**WHAT IS REQUIRED:** Scan each line of the records for the word "cycles" and extract the ones that have it.
-- Opening Marker --
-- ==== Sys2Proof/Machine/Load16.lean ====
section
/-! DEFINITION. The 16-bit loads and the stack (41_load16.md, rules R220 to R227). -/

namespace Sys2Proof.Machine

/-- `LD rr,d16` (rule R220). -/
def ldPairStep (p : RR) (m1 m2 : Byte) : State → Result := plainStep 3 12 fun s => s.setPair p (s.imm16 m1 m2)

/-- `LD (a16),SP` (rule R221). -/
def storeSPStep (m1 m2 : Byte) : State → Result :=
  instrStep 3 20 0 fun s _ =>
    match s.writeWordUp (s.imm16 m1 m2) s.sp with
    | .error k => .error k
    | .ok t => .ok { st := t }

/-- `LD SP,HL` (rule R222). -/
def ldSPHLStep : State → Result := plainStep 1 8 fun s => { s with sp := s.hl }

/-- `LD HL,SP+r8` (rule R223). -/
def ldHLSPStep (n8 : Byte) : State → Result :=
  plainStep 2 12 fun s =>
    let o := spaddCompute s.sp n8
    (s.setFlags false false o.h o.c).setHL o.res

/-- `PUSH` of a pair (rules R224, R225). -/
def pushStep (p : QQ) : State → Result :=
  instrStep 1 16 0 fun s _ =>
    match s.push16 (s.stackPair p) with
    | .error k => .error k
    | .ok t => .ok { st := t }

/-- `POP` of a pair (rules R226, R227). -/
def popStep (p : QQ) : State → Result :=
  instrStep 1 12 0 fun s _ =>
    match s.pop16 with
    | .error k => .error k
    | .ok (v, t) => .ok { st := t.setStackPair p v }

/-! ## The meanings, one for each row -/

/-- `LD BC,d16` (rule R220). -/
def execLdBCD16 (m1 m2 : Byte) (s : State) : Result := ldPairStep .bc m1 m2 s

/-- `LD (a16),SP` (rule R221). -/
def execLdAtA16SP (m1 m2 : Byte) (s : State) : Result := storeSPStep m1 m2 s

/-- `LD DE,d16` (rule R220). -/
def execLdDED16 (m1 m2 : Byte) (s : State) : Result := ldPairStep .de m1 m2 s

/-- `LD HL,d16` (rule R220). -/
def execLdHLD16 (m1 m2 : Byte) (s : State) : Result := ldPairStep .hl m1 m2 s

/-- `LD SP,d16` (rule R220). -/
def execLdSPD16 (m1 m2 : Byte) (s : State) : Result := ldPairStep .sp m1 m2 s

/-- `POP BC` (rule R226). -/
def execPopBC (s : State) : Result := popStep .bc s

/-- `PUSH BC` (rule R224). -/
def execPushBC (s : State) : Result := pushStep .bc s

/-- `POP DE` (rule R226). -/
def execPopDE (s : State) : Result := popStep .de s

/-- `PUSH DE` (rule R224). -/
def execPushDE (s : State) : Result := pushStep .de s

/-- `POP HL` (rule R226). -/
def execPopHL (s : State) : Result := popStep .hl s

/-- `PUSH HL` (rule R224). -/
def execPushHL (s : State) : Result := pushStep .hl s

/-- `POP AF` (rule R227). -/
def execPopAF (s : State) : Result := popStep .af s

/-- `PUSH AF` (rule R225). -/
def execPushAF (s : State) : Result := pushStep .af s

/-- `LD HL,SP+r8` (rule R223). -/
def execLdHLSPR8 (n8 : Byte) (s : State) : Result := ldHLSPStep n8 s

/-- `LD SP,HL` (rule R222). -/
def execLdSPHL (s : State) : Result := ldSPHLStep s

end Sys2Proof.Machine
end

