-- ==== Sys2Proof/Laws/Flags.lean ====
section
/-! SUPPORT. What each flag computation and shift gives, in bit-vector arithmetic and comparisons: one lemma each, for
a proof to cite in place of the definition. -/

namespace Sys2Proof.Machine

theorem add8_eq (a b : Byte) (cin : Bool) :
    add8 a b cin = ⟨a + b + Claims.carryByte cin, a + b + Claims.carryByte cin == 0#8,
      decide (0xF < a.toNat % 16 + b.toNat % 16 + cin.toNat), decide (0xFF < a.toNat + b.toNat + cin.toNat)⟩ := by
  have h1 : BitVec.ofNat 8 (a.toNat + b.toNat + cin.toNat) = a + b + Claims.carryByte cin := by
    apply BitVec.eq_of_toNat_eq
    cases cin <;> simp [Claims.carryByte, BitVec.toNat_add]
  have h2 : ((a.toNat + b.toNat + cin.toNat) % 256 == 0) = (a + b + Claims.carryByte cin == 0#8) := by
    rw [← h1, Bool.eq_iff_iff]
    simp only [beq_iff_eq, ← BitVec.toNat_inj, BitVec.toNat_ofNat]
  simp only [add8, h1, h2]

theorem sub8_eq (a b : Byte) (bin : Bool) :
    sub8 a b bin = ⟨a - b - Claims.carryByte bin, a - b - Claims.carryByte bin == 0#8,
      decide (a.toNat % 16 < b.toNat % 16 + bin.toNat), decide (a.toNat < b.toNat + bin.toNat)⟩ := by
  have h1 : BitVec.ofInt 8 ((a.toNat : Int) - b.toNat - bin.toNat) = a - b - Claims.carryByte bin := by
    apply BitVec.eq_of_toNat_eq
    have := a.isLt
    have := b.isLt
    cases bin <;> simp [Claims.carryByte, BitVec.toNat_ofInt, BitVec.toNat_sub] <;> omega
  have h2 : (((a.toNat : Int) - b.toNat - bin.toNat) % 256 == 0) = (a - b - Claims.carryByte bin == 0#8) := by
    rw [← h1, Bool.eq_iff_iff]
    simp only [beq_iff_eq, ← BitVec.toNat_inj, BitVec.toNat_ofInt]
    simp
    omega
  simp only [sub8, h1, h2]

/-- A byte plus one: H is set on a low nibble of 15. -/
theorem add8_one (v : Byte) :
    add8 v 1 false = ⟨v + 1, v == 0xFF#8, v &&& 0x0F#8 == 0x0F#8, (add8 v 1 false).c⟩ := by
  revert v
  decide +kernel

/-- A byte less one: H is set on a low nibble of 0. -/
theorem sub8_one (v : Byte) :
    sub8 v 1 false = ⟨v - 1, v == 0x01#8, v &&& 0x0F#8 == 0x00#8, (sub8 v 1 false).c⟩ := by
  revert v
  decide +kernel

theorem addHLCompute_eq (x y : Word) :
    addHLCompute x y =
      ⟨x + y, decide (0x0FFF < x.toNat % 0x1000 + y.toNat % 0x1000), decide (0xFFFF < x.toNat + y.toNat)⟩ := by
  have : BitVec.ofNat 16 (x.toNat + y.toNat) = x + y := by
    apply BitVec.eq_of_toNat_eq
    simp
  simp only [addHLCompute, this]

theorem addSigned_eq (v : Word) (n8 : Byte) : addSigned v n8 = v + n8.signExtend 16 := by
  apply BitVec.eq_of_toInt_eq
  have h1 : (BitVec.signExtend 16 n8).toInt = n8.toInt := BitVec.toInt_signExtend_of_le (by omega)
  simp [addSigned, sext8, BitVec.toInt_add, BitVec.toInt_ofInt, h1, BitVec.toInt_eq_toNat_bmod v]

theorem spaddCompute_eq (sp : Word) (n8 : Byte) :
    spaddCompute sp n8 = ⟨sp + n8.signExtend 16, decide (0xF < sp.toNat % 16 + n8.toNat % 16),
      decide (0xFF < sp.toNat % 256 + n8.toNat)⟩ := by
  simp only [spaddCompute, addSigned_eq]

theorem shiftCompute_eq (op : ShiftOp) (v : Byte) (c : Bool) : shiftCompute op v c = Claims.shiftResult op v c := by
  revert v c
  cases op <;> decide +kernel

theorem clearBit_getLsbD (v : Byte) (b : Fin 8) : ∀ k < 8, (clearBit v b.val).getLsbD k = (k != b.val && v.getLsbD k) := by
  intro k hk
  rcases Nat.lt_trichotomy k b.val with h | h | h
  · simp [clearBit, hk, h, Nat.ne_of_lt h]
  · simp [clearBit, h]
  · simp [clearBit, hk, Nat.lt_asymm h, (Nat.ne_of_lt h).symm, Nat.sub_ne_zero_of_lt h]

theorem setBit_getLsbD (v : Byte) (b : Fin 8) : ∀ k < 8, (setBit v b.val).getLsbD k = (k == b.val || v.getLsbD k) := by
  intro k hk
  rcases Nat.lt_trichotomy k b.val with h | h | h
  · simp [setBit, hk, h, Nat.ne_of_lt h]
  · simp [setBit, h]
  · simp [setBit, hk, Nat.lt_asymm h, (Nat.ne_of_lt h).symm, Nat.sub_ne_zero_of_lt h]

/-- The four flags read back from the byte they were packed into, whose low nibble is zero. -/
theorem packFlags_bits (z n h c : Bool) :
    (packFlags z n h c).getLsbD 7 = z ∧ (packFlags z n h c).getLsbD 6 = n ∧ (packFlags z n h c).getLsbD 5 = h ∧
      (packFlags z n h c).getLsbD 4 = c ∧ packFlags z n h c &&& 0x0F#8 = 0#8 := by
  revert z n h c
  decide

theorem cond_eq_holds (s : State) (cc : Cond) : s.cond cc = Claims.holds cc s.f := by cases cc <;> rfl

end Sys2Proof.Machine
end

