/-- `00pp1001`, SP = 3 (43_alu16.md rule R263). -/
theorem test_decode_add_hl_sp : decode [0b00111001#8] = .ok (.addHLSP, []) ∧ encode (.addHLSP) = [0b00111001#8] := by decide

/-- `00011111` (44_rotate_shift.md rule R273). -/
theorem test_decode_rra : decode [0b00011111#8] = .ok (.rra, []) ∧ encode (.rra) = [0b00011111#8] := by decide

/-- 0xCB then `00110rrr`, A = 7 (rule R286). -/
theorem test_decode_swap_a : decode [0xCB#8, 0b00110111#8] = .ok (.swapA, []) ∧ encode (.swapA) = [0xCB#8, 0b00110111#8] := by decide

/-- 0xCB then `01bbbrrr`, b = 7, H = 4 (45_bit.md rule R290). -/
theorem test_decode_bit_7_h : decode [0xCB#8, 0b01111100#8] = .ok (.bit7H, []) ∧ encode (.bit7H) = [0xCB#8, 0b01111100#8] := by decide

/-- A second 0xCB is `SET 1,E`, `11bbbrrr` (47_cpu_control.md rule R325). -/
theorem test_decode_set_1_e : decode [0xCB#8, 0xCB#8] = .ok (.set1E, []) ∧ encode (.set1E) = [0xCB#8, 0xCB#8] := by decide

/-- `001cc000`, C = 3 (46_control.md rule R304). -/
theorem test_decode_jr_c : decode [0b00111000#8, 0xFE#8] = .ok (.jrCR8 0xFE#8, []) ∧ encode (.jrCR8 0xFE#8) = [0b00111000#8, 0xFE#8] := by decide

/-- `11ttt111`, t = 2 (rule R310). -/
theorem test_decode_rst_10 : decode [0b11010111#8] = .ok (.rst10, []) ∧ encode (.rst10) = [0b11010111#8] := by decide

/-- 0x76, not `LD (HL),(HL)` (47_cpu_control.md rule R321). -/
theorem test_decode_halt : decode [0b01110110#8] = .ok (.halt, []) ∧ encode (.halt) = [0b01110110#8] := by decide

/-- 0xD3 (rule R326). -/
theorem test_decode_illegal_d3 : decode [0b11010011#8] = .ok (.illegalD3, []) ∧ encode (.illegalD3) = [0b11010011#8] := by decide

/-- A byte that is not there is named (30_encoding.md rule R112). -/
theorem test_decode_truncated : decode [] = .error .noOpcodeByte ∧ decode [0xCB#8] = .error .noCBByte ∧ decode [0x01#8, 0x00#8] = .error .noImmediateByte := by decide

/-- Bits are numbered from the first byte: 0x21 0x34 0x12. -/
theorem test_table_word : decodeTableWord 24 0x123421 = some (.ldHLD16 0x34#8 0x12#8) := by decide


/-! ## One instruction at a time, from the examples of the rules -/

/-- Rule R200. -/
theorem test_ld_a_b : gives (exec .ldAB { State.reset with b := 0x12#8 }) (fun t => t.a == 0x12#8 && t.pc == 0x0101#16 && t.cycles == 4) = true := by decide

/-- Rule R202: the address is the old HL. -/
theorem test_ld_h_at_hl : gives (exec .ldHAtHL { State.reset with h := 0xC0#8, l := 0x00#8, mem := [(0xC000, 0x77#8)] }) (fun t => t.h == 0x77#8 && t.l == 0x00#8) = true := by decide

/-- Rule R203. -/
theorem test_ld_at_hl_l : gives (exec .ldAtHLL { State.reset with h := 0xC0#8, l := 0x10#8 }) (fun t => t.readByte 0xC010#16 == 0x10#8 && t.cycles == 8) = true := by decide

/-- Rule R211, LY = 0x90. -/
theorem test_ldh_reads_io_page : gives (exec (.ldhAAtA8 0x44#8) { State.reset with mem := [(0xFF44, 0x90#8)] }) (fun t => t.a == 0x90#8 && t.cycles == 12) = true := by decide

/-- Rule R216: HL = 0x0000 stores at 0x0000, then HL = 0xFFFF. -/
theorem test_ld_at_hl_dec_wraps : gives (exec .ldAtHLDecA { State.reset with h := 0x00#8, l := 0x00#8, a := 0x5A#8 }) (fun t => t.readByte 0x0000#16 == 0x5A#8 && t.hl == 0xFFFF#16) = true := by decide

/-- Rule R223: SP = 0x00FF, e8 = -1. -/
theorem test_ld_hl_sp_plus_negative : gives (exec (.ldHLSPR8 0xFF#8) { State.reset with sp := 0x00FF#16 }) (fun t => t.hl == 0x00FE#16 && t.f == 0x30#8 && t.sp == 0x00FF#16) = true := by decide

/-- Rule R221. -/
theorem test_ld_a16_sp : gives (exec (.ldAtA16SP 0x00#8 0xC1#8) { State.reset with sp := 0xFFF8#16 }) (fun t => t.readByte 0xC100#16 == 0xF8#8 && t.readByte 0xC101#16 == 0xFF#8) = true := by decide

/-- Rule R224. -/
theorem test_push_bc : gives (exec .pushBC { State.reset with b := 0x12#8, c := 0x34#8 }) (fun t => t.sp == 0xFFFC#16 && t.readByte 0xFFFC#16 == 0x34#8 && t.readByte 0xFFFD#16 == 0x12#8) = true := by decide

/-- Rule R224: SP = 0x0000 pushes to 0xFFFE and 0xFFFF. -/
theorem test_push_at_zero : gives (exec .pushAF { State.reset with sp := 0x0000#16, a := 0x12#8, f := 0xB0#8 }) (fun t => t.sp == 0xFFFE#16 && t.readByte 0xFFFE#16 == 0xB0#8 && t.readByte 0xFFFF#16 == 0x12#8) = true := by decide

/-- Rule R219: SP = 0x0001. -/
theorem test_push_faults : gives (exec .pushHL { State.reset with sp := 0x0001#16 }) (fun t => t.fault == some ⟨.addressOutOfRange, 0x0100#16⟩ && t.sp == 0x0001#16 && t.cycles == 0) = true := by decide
-- Closing Marker --
**COMPLETED TASK:**
theorem test_ld_a_b : gives (exec .ldAB { State.reset with b := 0x12#8 }) (fun t => t.a == 0x12#8 && t.pc == 0x0101#16 && t.cycles == 4) = true := by decide
theorem test_ld_at_hl_l : gives (exec .ldAtHLL { State.reset with h := 0xC0#8, l := 0x10#8 }) (fun t => t.readByte 0xC010#16 == 0x10#8 && t.cycles == 8) = true := by decide
theorem test_ldh_reads_io_page : gives (exec (.ldhAAtA8 0x44#8) { State.reset with mem := [(0xFF44, 0x90#8)] }) (fun t => t.a == 0x90#8 && t.cycles == 12) = true := by decide
theorem test_push_faults : gives (exec .pushHL { State.reset with sp := 0x0001#16 }) (fun t => t.fault == some ⟨.addressOutOfRange, 0x0100#16⟩ && t.sp == 0x0001#16 && t.cycles == 0) = true := by decide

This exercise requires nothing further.